The setup of NAG2G contains a 6-layer encoder and a 6-layer decoder. The input embedding dimension was set to 768, and the number of attention heads was set to 24. We employed the Adam optimizer36 with (β1, β2) = (0.9, 0.999), and linear warmup and decay with a peak learning rate of 2.5 × 10–4. The training process took a total of 12,000 steps with a batch size of 16, requiring 6 h to finish on a single NVIDIA A100 GPU. For the training on the USPTO-Full data set, NAG2G ran 48,000 training steps with a batch size of 64, taking approximately 30 h to complete on eight NVIDIA A100 GPUs.

Results on the USPTO Data Set

To evaluate the performance of NAG2G during inference, we utilized the commonly adopted beam search method for top candidate predictions. We configure the beam size at 10, using a length penalty of 0 and a temperature of 1. Notably, data augmentation is not applied during the inference phase. Additionally, NAG2G relies on RDChiral37 to assign the atomic chirality of reactants, drawing from the product’s stereochemistry.

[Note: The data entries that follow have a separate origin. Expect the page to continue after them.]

-- ==== Sys2Proof/Proofs/ArithmeticLogic.lean ====
section
/-! Arithmetic and logic (`41_arithmetic_logic.md`): what a plain register write leaves of the flag and the error latch,
and the addition of an immediate. -/

namespace Sys2Proof.Machine

/-- A register write reaches `VF` only as its destination, and never the error latch. -/
theorem State.setV_noFlagNoFault (s : State) (x : RegIdx) (b : Byte) : NoFlagNoFault (some x) s (s.setV x b) := by
  refine ⟨fun hdest => ?_, s.setV_err x b, s.setV_errInfo x b⟩
  have hvf : vf ≠ x := fun h => hdest (congrArg some h.symm)
  rw [State.setV_getV, if_neg hvf]

/-- The meaning of `7XNN` (R100). -/
theorem exec_addImm (x : RegIdx) (nn : Byte) (s : State) :
    exec (.addImm x nn) s = .next (s.setV x (s.getV x + nn)) := rfl

/-- Settles O13: a sum of bytes is the sum of their values modulo 256, and writing it is a plain register write. -/
theorem addImmediateWrapsAndSetsNoFlag : Obligations.AddImmediateWrapsAndSetsNoFlag := by
  intro x nn s
  refine ⟨_, exec_addImm x nn s, ?_, s.setV_noFlagNoFault x _⟩
  rw [State.setV_getV, if_pos rfl]
  exact BitVec.toNat_add (s.getV x) nn

end Sys2Proof.Machine
end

The definition of prediction accuracy follows the approach proposed by Liu et al.,17 which considers a prediction to be accurate only if it completely identifies all reactants for a specific chemical reaction. We measure the top-k accuracy of the predictions, defined as the proportion of test cases in which the correct answer appears among the top k candidates of the beam search results.

USTPO-50k

In Table 1, NAG2G demonstrates superior performance on the USPTO-50k data set compared to recent baseline approaches, including template-based, semi-template-based, and template-free models. (1) No supplementary techniques were implemented to aid the inference procedure in NAG2G to ensure a fair comparison. Within the template-free domain, NAG2G markedly surpasses all benchmarks across every metric. Even though certain baselines leverage extra data or methods to bolster their results (indicated by *), NAG2G continues to excel without any such enhancements. Despite the additional use of predefined rules in template-based and semitemplate-based methods, NAG2G outperforms them without prerequisite information. This marks NAG2G achieves competent results among both template-based and semi-template-based approaches, which earlier template-free benchmarks never achieved. Besides, NAG2G gives SOTA results based on MaxFrag metric proposed by Augmented Transformer,20 see the Supporting Information for details. Detailed results include testing of each reaction class on the USPTO-50k data set when trained with the class known are summarized in the Supporting Information as well.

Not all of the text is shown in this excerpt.